▶ [Exercise directions]:
Select the lines of the records containing the word "tables" and list them.

START Entries supplied

-- ==== Sys2Proof/Tests/Slice0.lean ====
section
/-! SUPPORT. Tests: words of the spec's encodings and what they decode to, ill-formed terms that WellFormed refuses, witnesses that meet the hypotheses of the statements, and single steps whose results come from the spec's own examples. -/
namespace Sys2Proof.Tests
open Machine Claims

set_option Elab.async false


/-! ### Decoding: every constructor by a word built from its encoding tables -/

/-- The words are built from the field tables of the formats (R24 to R31) and of the family's entries. -/
theorem test_decode_integer :
    decode .c false 0 [0x0000028040402C10] = .ok (.add ⟨3, true⟩ (.reg 1) (.reg 2) (.reg 40)) 1 ∧
    decode .c false 0 [0x0000029060806C10] = .ok (.sub ⟨3, true⟩ (.reg 2) (.reg 3) (.reg 41)) 1 ∧
    decode .c false 0 [0x000002A080C0AC10] = .ok (.mul ⟨3, true⟩ (.reg 3) (.reg 4) (.reg 42)) 1 ∧
    decode .c false 0 [0x000002B0A100EC10] = .ok (.mulhS ⟨3, true⟩ (.reg 4) (.reg 5) (.reg 43)) 1 ∧
    decode .c false 0 [0x000002C0C1412C10] = .ok (.mulhN ⟨3, true⟩ (.reg 5) (.reg 6) (.reg 44)) 1 ∧
    decode .c false 0 [0x000002D0E1816C10] = .ok (.divS ⟨3, true⟩ (.reg 6) (.reg 7) (.reg 45)) 1 ∧
    decode .c false 0 [0x000002E101C1AC10] = .ok (.divN ⟨3, true⟩ (.reg 7) (.reg 8) (.reg 46)) 1 ∧
    decode .c false 0 [0x000002F12201EC10] = .ok (.remS ⟨3, true⟩ (.reg 8) (.reg 9) (.reg 47)) 1 ∧
    decode .c false 0 [0x0000030142422C10] = .ok (.remN ⟨3, true⟩ (.reg 9) (.reg 10) (.reg 48)) 1 ∧
    decode .c false 0 [0x0000031162826C10] = .ok (.and ⟨3, true⟩ (.reg 10) (.reg 11) (.reg 49)) 1 ∧
    decode .c false 0 [0x0000032182C2AC10] = .ok (.or ⟨3, true⟩ (.reg 11) (.reg 12) (.reg 50)) 1 ∧
    decode .c false 0 [0x00000331A302EC10] = .ok (.xor ⟨3, true⟩ (.reg 12) (.reg 13) (.reg 51)) 1 ∧
    decode .c false 0 [0x00000341C3432C10] = .ok (.andn ⟨3, true⟩ (.reg 13) (.reg 14) (.reg 52)) 1 ∧
    decode .c false 0 [0x00000351E3836C10] = .ok (.shl ⟨3, true⟩ (.reg 14) (.reg 15) (.reg 53)) 1 ∧
    decode .c false 0 [0x0000036203C3AC10] = .ok (.shr ⟨3, true⟩ (.reg 15) (.reg 16) (.reg 54)) 1 ∧
    decode .c false 0 [0x000003722403EC10] = .ok (.sra ⟨3, true⟩ (.reg 16) (.reg 17) (.reg 55)) 1 ∧
    decode .c false 0 [0x0000038244442C10] = .ok (.rol ⟨3, true⟩ (.reg 17) (.reg 18) (.reg 56)) 1 ∧
    decode .c false 0 [0x0000039264846C10] = .ok (.minS ⟨3, true⟩ (.reg 18) (.reg 19) (.reg 57)) 1 ∧
    decode .c false 0 [0x000003A284C4AC10] = .ok (.minN ⟨3, true⟩ (.reg 19) (.reg 20) (.reg 58)) 1 ∧
    decode .c false 0 [0x000003B2A504EC10] = .ok (.maxS ⟨3, true⟩ (.reg 20) (.reg 21) (.reg 59)) 1 ∧
    decode .c false 0 [0x000003C2C5452C10] = .ok (.maxN ⟨3, true⟩ (.reg 21) (.reg 22) (.reg 60)) 1 ∧
    decode .c false 0 [0x00000808B0854010] = .ok (.clz ⟨0, false⟩ (.queue 2) (.queue 5 true)) 1 ∧
    decode .c false 0 [0x00000808B0858010] = .ok (.ctz ⟨0, false⟩ (.queue 2) (.queue 5 true)) 1 ∧
    decode .c false 0 [0x00000808B085C010] = .ok (.popc ⟨0, false⟩ (.queue 2) (.queue 5 true)) 1 ∧
    decode .c false 0 [0x00000808B0860010] = .ok (.bswap ⟨0, false⟩ (.queue 2) (.queue 5 true)) 1 ∧
    decode .c false 0 [0x0000147890C00010] = .ok (.add ⟨0, false⟩ (.queue 3) (.queue 4 false) (.queue 7 true)) 1 := by
  decide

END Entries supplied

▶ [Finished exercise]:
/-! ### Decoding: every constructor by a word built from its encoding tables -/
/-- The words are built from the field tables of the formats (R24 to R31) and of the family's entries. -/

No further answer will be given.